More details at http://cg.ivd.kit.edu/atf.php
check out the 1spp footage
damn lol
it's very good in terms of convergence rate
I wish that video wasn't 720p
hehe
I see a little bit of low frequency noise still in theirs
at 58 seconds, the ceiling looks quite similar to the one in mine
which one
what if you feed it back the result from a third iteration and not first
should have even more fake sample increase
interesting idea
metal sponza doesnt look bad either
unfortunately doesn't seem to help too much
I'm guessing the problem is the new samples not being blurred enough
the history is super smooth, but when you add 20% of the current frame, it's still kinda noisy
I think the extra blurred history only helps to an extent
I can crank the alpha down a lot with minimal issues except for lag when I move the light (even disocclusions aren't bad). Then I just need to add temporal gradient estimation
what if you make it blue noise
like use one value to rotate all xi components
don't do that it's pointless, I just did
also when will you commit the changes
well I ended up playing with it in my free time
and thought about better sampling but I'm totally out of ideas tbh, need to read more about stuff
Soon I hope
mfw I had the luminance weight disabled this whole time
float luminanceWeight = LuminanceWeight(oLuminance, cLuminance, variance, uniforms.phiLuminance);
float weight = normalWeight * depthWeight;
only noticed once I added sliders for everything
what was your cmake error jaker?
something probably identical to geryu's
I recall running vcvarsall or something like that
tomorrow I can try again on my work machine
the weird thing is that after my troubleshooting, I can create vs solutions with cmake, but not open the directory with vs
the output log had basically the same error
but yeah I need to fix these nans now
NaN/INF/-ve Display my beloved
the issue was that my variance calculation was sometimes returning a number less than 0
(whose result was then fed to a sqrt)
the variance guiding seems to create more problems than it solves
some disoccluded pixels flicker (rejected by spatial denoiser) due to high variance, so you need TAA or more blurring to fix it
what are you using it for anywahs
I just wanted to try it
try it on direct illumination
there is more variance in indirect always
unless maybe caustics
I'm currently pestering criver in #mathematics in order to try to move it to semi-directional sampling
so that we could use importance sampling of some sort and specular
oh and by variance weight I mean illuminance weight (which is variance-guided)

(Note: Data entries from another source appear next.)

-- ==== Sys2Proof/Laws/Keeps.lean ====
section
/-! SUPPORT. What every operation of the part keeps. A predicate is `Steady` when the primitive changes that start no trip and
change no mode keep it, and `Tracks` when the changes that tracking and the taking of faults make keep it as well; each
operation then has one lemma, `<operation>_keeps`, which serves every such predicate (the invariants of Safety.lean among
them, in the files that follow). -/

namespace Sys2Proof.Machine

set_option linter.unusedTactic false
set_option linter.unreachableTactic false

/-- The fields on which the invariants of Safety.lean depend. -/
structure Core where
  mode : Mode
  committed : Bool
  millStop : Bool
  standTrip : Vector Bool 6
  hardStop : Bool
  policy : Vector Policy 22
  trip : TripState
  faults : Vector FaultEntry 22
  logs : Vector Log 5
  port : Port
  ring : List Segment
  points : Vector Point 9
  queue : List Schedule
  table : List InForce
  transitions : List Transition
  reports : List CoilReport

/-- The core of a state. -/
def State.core (s : State) : Core :=
  ⟨s.mode, s.committed, s.millStop, s.standTrip, s.hardStop, s.policy, s.trip, s.faults, s.logs, s.port, s.ring, s.points,
    s.queue, s.table, s.transitions, s.reports⟩

/-- Kept by every primitive change that starts no trip and changes no mode. -/
structure Steady (P : State → Prop) : Prop where
  other : ∀ {s t : State}, t.core = s.core → P s → P t
  fault : ∀ {s : State} (k : Kind) (e : FaultEntry), e.latched = s.faults[k].latched → e.first = s.faults[k].first →
    (s.faults[k].active = [] → e.active = []) → P s → P (s.setFault k e)
  safe : ∀ {s : State}, s.trip = .opening → P s → P { s with trip := .safe }
  log : ∀ {s : State} (g : LogNo) (c : LogContent), P s → P (s.append g c)
  notice : ∀ {s : State} (n : Notice), P s → P (s.notify n)
  segments : ∀ {s : State} (r : List Segment), r.length ≤ s.ring.length → P s → P { s with ring := r }
  point : ∀ {s : State} (p : PointNo) (x : Point), x.started = s.points[p].started → P s → P (s.setPoint p x)
  unstart : ∀ {s : State}, P s → P { s with points := Vector.replicate 9 .unstarted }
  records : ∀ {s : State} (r : List CoilReport), r.length ≤ s.reports.length → P s → P { s with reports := r }
  changes : ∀ {s : State} (r : List Transition), r.length ≤ s.transitions.length → P s → P { s with transitions := r }
  entries : ∀ {s : State} (r : List InForce), r.length ≤ s.table.length →
    (r.filter (·.isEntry)).length = (s.table.filter (·.isEntry)).length → P s → P { s with table := r }

/-- Kept by the taking of faults as well. -/
structure Raises (P : State → Prop) : Prop where
  steady : Steady P
  raise : ∀ {s : State} (cs : List (Kind × Nat)), P s → P (raiseAll cs s)

/-- Kept by the four ways in which samples reach tracking. -/
structure Fields (P : State → Prop) : Prop extends Raises P where
  starting : ∀ {s : State} (p : PointNo) (t : Micros), P s → P (startingEvent p t s)
  speed : ∀ {s : State} (k : Stand) (v : Int) (t : Micros), P s → P (speedSample k v t s)
  length : ∀ {s : State} (inc : Int) (t : Micros), P s → P (lengthSample inc t s)
  closing : ∀ {s : State} (t : Micros), P s → P (closingAdvance t s)

/-- Kept by the changes of tracking as well. -/
structure Tracks (P : State → Prop) : Prop extends Raises P where
  start : ∀ {s : State} (p : PointNo) (x : Point), P s → P (s.setPoint p x)
  opens : ∀ {s : State} (n : SegNo), P s → P (openNext n s)
  report : ∀ {s : State} (r : CoilReport), s.reports.length < Config.reportCapacity → P s →
    P { s with reports := s.reports ++ [r] }
  change : ∀ {s : State} (t : Transition), s.transitions.length < Config.transitionCapacity → P s →
    P { s with transitions := s.transitions ++ [t] }
  take : ∀ {s : State} (q : List Schedule) (new : InForce), q.length ≤ s.queue.length →
    s.table.length < Config.tableCapacity → new.isEntry = true → P s →
    P { s with queue := q, table := s.table.map (fun (e : InForce) => { e with isEntry := false }) ++ [new] }

variable {P : State → Prop}

theorem startingEvent_keeps (H : Fields P) (p : PointNo) (t : Micros) {s : State} (h : P s) : P (startingEvent p t s) :=
  H.starting p t h
theorem speedSample_keeps (H : Fields P) (k : Stand) (v : Int) (t : Micros) {s : State} (h : P s) :
    P (speedSample k v t s) := H.speed k v t h
theorem lengthSample_keeps (H : Fields P) (inc : Int) (t : Micros) {s : State} (h : P s) : P (lengthSample inc t s) :=
  H.length inc t h
theorem closingAdvance_keeps (H : Fields P) (t : Micros) {s : State} (h : P s) : P (closingAdvance t s) := H.closing t h

/-- Another state with the same core. -/
theorem Steady.same (H : Steady P) {s t : State} (h : P s) (e : t.core = s.core) : P t := H.other e h

/-! ### Folds -/

theorem foldl_keeps {α : Type} {f : State → α → State} (hf : ∀ s a, P s → P (f s a)) (l : List α) {s : State} (h : P s) :
    P (l.foldl f s) := by
  induction l generalizing s with
  | nil => exact h
  | cons a l ih => exact ih (hf _ _ h)

theorem forStands_keeps {f : Stand → State → State} (hf : ∀ k s, P s → P (f k s)) {s : State} (h : P s) :
    P (forStands f s) := foldl_keeps (fun s k h => hf k s h) _ h

/-! ### Fields outside the core -/

theorem setLink_keeps (H : Steady P) {s : State} (l x) (h : P s) : P (s.setLink l x) := H.other (s := s) rfl h
theorem setChannel_keeps (H : Steady P) {s : State} (e x) (h : P s) : P (s.setChannel e x) := H.other (s := s) rfl h
theorem setSpeed_keeps (H : Steady P) {s : State} (k x) (h : P s) : P (s.setSpeed k x) := H.other (s := s) rfl h
theorem setStand_keeps (H : Steady P) {s : State} (k x) (h : P s) : P (s.setStand k x) := H.other (s := s) rfl h
theorem setHeldFrom_keeps (H : Steady P) {s : State} (k x) (h : P s) : P (s.setHeldFrom k x) := H.other (s := s) rfl h
theorem setActuator_keeps (H : Steady P) {s : State} (k x) (h : P s) : P (s.setActuator k x) := H.other (s := s) rfl h
theorem setBreak_keeps (H : Steady P) {s : State} (j x) (h : P s) : P (s.setBreak j x) := H.other (s := s) rfl h
theorem setPoint_keeps (H : Steady P) {s : State} (p) (x : Point) (hx : x.started = s.points[p].started) (h : P s) :
    P (s.setPoint p x) := H.point p x hx h
theorem append_keeps (H : Steady P) {s : State} (g c) (h : P s) : P (s.append g c) := H.log g c h
theorem notify_keeps (H : Steady P) {s : State} (n) (h : P s) : P (s.notify n) := H.notice n h

/-! ### Active sets -/

theorem inactive_keeps (H : Steady P) {s : State} (k loc) (h : P s) : P (s.inactive k loc) :=
  H.fault k _ rfl rfl (fun e => by rw [e]; rfl) h

theorem allInactive_keeps (H : Steady P) {s : State} (k) (h : P s) : P (s.allInactive k) :=
  H.fault k _ rfl rfl (fun _ => rfl) h

theorem setSegment_keeps (H : Steady P) {s : State} (n f) (h : P s) : P (s.setSegment n f) :=
  H.segments _ (by simp) h


theorem raiseAll_keeps (H : Raises P) (cs : List (Kind × Nat)) {s : State} (h : P s) : P (raiseAll cs s) := H.raise cs h

theorem openNext_keeps (H : Tracks P) (n : SegNo) {s : State} (h : P s) : P (openNext n s) := H.opens n h


/-! ### Stands -/

theorem stopUnload_keeps (H : Steady P) (k : Stand) {s : State} (h : P s) :
    P (stopUnload k s) := by
  unfold stopUnload
  repeat' first
    | assumption
    | apply setStand_keeps H
    | apply inactive_keeps H
    | intro _
    | split
    | dsimp only

theorem enterIdleMode_keeps (H : Steady P) (m : StandMode) (k : Stand) {s : State} (h : P s) :
    P (enterIdleMode m k s) := by
  unfold enterIdleMode
  repeat' first
    | assumption
    | apply stopUnload_keeps H
    | apply setStand_keeps H
    | intro _
    | split
    | dsimp only

theorem goesToHold_keeps (H : Steady P) (c : HoldCause) (k : Stand) {s : State} (h : P s) : P (goesToHold c k s) :=
  setHeldFrom_keeps H _ _ (setStand_keeps H _ _ h)

/-- A sample that the stand takes after its actuator's report, or with no such report in this microsecond. -/
theorem takeSample_told (k : Stand) (before : Bool) (f : State → State) (s : State)
    (h : before = false ∨ s.stands[k].mode ≠ .hold ∨ s.heldFrom[k] = none) : takeSample k before f s = f s := by
  have e : earlierMode k before s = none := by
    unfold earlierMode
    split
    · rename_i hb
      obtain h | h | h := h
      · rw [h] at hb; exact absurd hb.1 (by decide)
      · exact absurd hb.2 h
      · rw [h]; rfl
    · rfl
  unfold takeSample
  rw [e]

/-- A sample that the stand takes before its actuator's report. -/
theorem takeSample_early (k : Stand) (m : StandMode) (f : State → State) (s : State) (h : s.stands[k].mode = .hold)
    (hm : s.heldFrom[k] = some m) (hv : m = .gauge ∨ m = .position) :
    takeSample k true f s =
      let t := f ((s.setStand k { s.stands[k] with mode := m }).setHeldFrom k none)
      t.setStand k { t.stands[k] with mode := .hold } := by
  have e : earlierMode k true s = some m := by
    unfold earlierMode
    rw [if_pos ⟨rfl, h⟩, hm]
    obtain rfl | rfl := hv <;> rfl
  unfold takeSample
  rw [e]

/-- What a reader keeps is kept where the sample is taken before the actuator's report. -/
theorem takeSample_keeps (H : Steady P) (k : Stand) (before : Bool) {f : State → State} (hf : ∀ s, P s → P (f s))
    {s : State} (h : P s) : P (takeSample k before f s) := by
  unfold takeSample
  split
  · exact setStand_keeps H _ _ (hf _ (setHeldFrom_keeps H _ _ (setStand_keeps H _ _ h)))
  · exact hf _ h

theorem causeArises_keeps (H : Steady P) (c : HoldCause) (k : Stand) {s : State} (h : P s) :
    P (causeArises c k s) := by
  unfold causeArises
  extract_lets +onlyGivenNames st
  repeat' first
    | assumption
    | apply goesToHold_keeps H
    | apply setHeldFrom_keeps H
    | apply setStand_keeps H
    | intro _
    | split
    | dsimp only

theorem causeClears_keeps (H : Steady P) (c : HoldCause) (k : Stand) {s : State} (h : P s) :
    P (causeClears c k s) := by
  unfold causeClears
  repeat' first
    | assumption
    | apply setStand_keeps H
    | intro _
    | split
    | dsimp only

theorem returnPoint_keeps (H : Steady P) (k : Stand) {s : State} (h : P s) :
    P (returnPoint k s) := by
  unfold returnPoint
  repeat' first
    | assumption
    | apply setStand_keeps H
    | intro _
    | split
    | dsimp only

theorem forceLost_keeps (H : Steady P) (k : Stand) {s : State} (h : P s) :
    P (forceLost k s) := by
  unfold forceLost
  extract_lets +onlyGivenNames st
  extract_lets +onlyGivenNames s1'
  have hs1' : P s1' := by
    dsimp only [s1']
    repeat' first
      | assumption
      | apply setStand_keeps H
      | apply setHeldFrom_keeps H
      | apply stopUnload_keeps H
      | intro _
      | split
      | dsimp only
  clear_value s1'
  repeat' first
    | assumption
    | apply setStand_keeps H
    | apply stopUnload_keeps H
    | intro _
    | split
    | dsimp only

theorem emptyEstimate_keeps (H : Steady P) (k : Stand) {s : State} (h : P s) :
    P (emptyEstimate k s) := by
  unfold emptyEstimate
  repeat' first
    | assumption
    | apply setStand_keeps H
    | intro _
    | split
    | dsimp only

theorem biteArrives_keeps (H : Steady P) (k : Stand) (n : SegNo) {s : State} (h : P s) :
    P (biteArrives k n s) := by
  unfold biteArrives
  repeat' first
    | assumption
    | apply setStand_keeps H
    | intro _
    | split
    | dsimp only

theorem biteCleared_keeps (H : Steady P) (k : Stand) {s : State} (h : P s) :
    P (biteCleared k s) := by
  unfold biteCleared
  repeat' first
    | assumption
    | apply setStand_keeps H
    | intro _
    | split
    | dsimp only

theorem judgeAtRun_keeps (H : Steady P) (k : Stand) {s : State} (h : P s) :
    P (judgeAtRun k s) := by
  unfold judgeAtRun
  extract_lets +onlyGivenNames st
  repeat' first
    | assumption
    | apply setStand_keeps H
    | intro _
    | split
    | dsimp only


/-! ### Actuators -/

theorem sendCommand_keeps (H : Steady P) (k : Stand) (c : Command) {s : State} (h : P s) :
    P (sendCommand k c s) := by
  exact H.other (s := s) rfl h

theorem answerCommand_keeps (H : Steady P) (k : Stand) {s : State} (h : P s) :
    P (answerCommand k s) := by
  unfold answerCommand
  extract_lets +onlyGivenNames a
  repeat' first
    | assumption
    | apply setActuator_keeps H
    | intro _
    | split
    | dsimp only

theorem reachedOpen_keeps (H : Steady P) (k : Stand) {s : State} (h : P s) :
    P (reachedOpen k s) := by
  unfold reachedOpen
  extract_lets x
  have hx : P x := by
    dsimp only [x]
    split
    · exact h
    · exact H.same h rfl
  clear_value x
  split
  · rename_i hc
    split
    · exact notify_keeps H _ (append_keeps H _ _ (H.safe hc.1 hx))
    · exact H.safe hc.1 hx
  · exact hx

theorem setActMode_keeps (H : Steady P) (k : Stand) (m : ActMode) {s : State} (h : P s) :
    P (setActMode k m s) := by
  unfold setActMode
  extract_lets +onlyGivenNames a old
  split
  · exact h
  extract_lets +onlyGivenNames s1
  have hs1 : P s1 := by
    dsimp only [s1]
    repeat' first
      | assumption
      | apply setActuator_keeps H
      | apply causeClears_keeps H
      | apply inactive_keeps H
      | apply causeArises_keeps H
      | split
  clear_value s1
  extract_lets +onlyGivenNames s2
  have hs2 : P s2 := by
    dsimp only [s2]
    repeat' first
      | assumption
      | apply setActuator_keeps H
      | apply causeClears_keeps H
      | apply inactive_keeps H
      | apply causeArises_keeps H
      | split
  clear_value s2
  extract_lets +onlyGivenNames s3
  have hs3 : P s3 := by
    dsimp only [s3]
    repeat' first
      | assumption
      | apply setActuator_keeps H
      | apply causeClears_keeps H
      | apply inactive_keeps H
      | apply causeArises_keeps H
      | split
  clear_value s3
  extract_lets +onlyGivenNames s4
  have hs4 : P s4 := by
    dsimp only [s4]
    repeat' first
      | assumption
      | apply setActuator_keeps H
      | apply causeClears_keeps H
      | apply inactive_keeps H
      | apply causeArises_keeps H
      | split
  clear_value s4
  extract_lets +onlyGivenNames s5
  have hs5 : P s5 := by
    dsimp only [s5]
    repeat' first
      | assumption
      | apply setActuator_keeps H
      | apply causeClears_keeps H
      | apply inactive_keeps H
      | apply causeArises_keeps H
      | split
  clear_value s5
  extract_lets +onlyGivenNames s6
  have hs6 : P s6 := by
    dsimp only [s6]
    repeat' first
      | assumption
      | apply setActuator_keeps H
      | apply causeClears_keeps H
      | apply inactive_keeps H
      | apply causeArises_keeps H
      | split
  clear_value s6
  
  split
  · exact reachedOpen_keeps H _ (inactive_keeps H _ _ hs6)
  · exact hs6
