theorem doFaultPolicy_replaced (hk : kind.toNat = k.val) (hv : severity = 0 ∨ severity = 1)
    (h : s.policy[k] = ⟨enable, severity == 1⟩ ∨ (¬ (k = 0 ∨ k = 3 ∨ k = 16) ∧ s.faults[k].latched = false)) :
    doFaultPolicy kind enable severity s =
      (okWith [kind, BitVec.ofNat 8 (enable.toNat + 2 * severity.toNat + 4 * (if k = 0 ∨ k = 3 ∨ k = 16 then 1 else 0))],
        s.setPolicy k ⟨enable, severity == 1⟩) := by
  rw [doFaultPolicy_valid enable hk hv, policyByte_setPolicy s k enable hv]
  rcases h with heq | ⟨hfix, hl⟩
  · rw [if_neg (fun h => h.2 heq.symm), if_neg (fun h => h.2 heq.symm)]
  · rw [if_neg (fun h => hfix ((fixedKind_iff k).1 h.1)), if_neg (fun h => Bool.eq_false_iff.1 hl h.1)]

end ValidPolicy

theorem exec_faultPolicy {n kind severity : Byte} {enable : Bool} {s t : State} {a : Answer} (hfree : PortFree s)
    (h : doFaultPolicy kind enable severity s.received = (a, t)) :
    exec (.faultPolicy n kind enable severity) s = .next (t.replying 0x4E n a.code a.fields) :=
  congrArg Host.Outcome.next (arrives_of_portFree (r := .faultPolicy kind enable severity) hfree h)

/-- Settles O28: one equation of `doFaultPolicy` for each case of R145, at a free port. -/
theorem faultPolicySet : Obligations.FaultPolicySet := by
  intro n kind enable severity s hfree
  refine ⟨fun hbad => exec_faultPolicy hfree (doFaultPolicy_badValue enable _ hbad), fun k hk hv => ⟨?_, ?_, ?_⟩⟩
  · intro hfix hne
    exact exec_faultPolicy hfree (doFaultPolicy_fixed enable hk hv hfix hne)
  · rintro ⟨h0, h3, h16⟩ hl hne
    exact exec_faultPolicy hfree (doFaultPolicy_latched enable hk hv (by simp [h0, h3, h16]) hl hne)
  · intro h
    refine exec_faultPolicy hfree (doFaultPolicy_replaced enable hk hv (h.imp_right ?_))
    rintro ⟨h0, h3, h16, hl⟩
    exact ⟨by simp [h0, h3, h16], hl⟩

/-! ### Editing the listed entries of the fault table (R146, R147) -/

/-- What FAULT_CLEAR and COUNT_RESET have in common: the entry of each kind of `l` that the set names is edited. -/
def State.editFaults (s : State) (ks : BitVec 24) (f : FaultEntry → FaultEntry) (l : List Kind) : State :=
  l.foldl (fun (s : State) (k : Kind) => if names ks k then s.setFault k (f s.faults[k]) else s) s

theorem clearKinds_eq (ks : BitVec 24) (s : State) :
    clearKinds ks s = s.editFaults ks FaultEntry.cleared (List.finRange 22) := rfl

theorem resetCounts_eq (ks : BitVec 24) (s : State) :
    resetCounts ks s = s.editFaults ks (fun e => { e with count := 0 }) (List.finRange 22) := rfl

theorem editFaults_frame (ks : BitVec 24) (f : FaultEntry → FaultEntry) (l : List Kind) (s : State) :
    { s.editFaults ks f l with faults := s.faults } = s := by
  refine foldl_keeps (P := fun u => { u with faults := s.faults } = s) (fun u k h => ?_) l rfl
  split <;> exact h

/-- Each kind stands in the list at most once, so its entry is edited at most once. -/
theorem editFaults_at (ks : BitVec 24) (f : FaultEntry → FaultEntry) (k : Kind) {l : List Kind} (hl : l.Nodup) (s : State) :
    (s.editFaults ks f l).faults[k] = if k ∈ l ∧ names ks k = true then f s.faults[k] else s.faults[k] := by
  induction l generalizing s with
  | nil => simp [State.editFaults]
  | cons j l ih =>
    obtain ⟨hj, hl⟩ := List.nodup_cons.1 hl
    refine (ih hl _).trans ?_
    by_cases hjk : j = k
    · subst hjk
      by_cases hn : names ks j = true <;> simp [hj, hn]
    · have hkj : k ≠ j := Ne.symm hjk
      by_cases hn : names ks j = true <;> simp only [hn, if_true, Bool.false_eq_true, if_false, setFault_at, hjk,
        List.mem_cons, hkj, false_or]

theorem clearKinds_frame (ks : BitVec 24) (s : State) : { clearKinds ks s with faults := s.faults } = s := by
  rw [clearKinds_eq]
  exact editFaults_frame ks _ _ s

theorem clearKinds_at (ks : BitVec 24) (s : State) (k : Kind) :
    (clearKinds ks s).faults[k] = if names ks k = true then s.faults[k].cleared else s.faults[k] := by
  rw [clearKinds_eq, editFaults_at ks _ k (List.nodup_finRange 22)]
  simp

the quality is a little better in the second, particularly at a distance where indirect is higher frequency
I see no difference
looks colorful tho very pleasing
always a treat to see the indirect from curtains
without vs with illuminance weight
second is darker overall, and there is a little less overblurring
by the way when using directional sampling you have more apparent blue noise patterns
that's very blue
so when sampling random points on a surface there is inherently less correlation between samples?
idk tbh
I was also able to get a visible blue noise pattern (though not as strong as yours) by just randomizing xi.x per frame
now gotta wait for criver to go online and discuss the issues
maybe we should move the conversation over here
maybe
I see you guys are in deep discussion
I normally have #mathematics muted because convos in it are so long and technical
shit I accidentally pressed on visual studio that has been minimized for a few days and is now certainly entirely swapped on hdd
it's now going to load everything in ram
my hdd usage led is now always active
gotta love how much ram vs is hogging
almost like chrome
I found that occasionally restarting it helps
I sometimes kill its processes
such as vcpkgsrv.exe
not lethal, it simply creates fresh instances that have less hogged
this variance guiding is pretty ass without TAA
I'm also not boosting the variance of recently disoccluded pixels, but I doubt that matters much π€°
one thing I noticed is that the RSM resolution heavily influences the performance of sampling it (2048^2 vs 512^2)
the difference in indirect lighting quality is not very obvious
sampling is about 5x cheaper when the RSM is 512^2 compared to 2048^2
when the RSM resolution is too low, the indirect lighting starts looking pretty bad (128^2)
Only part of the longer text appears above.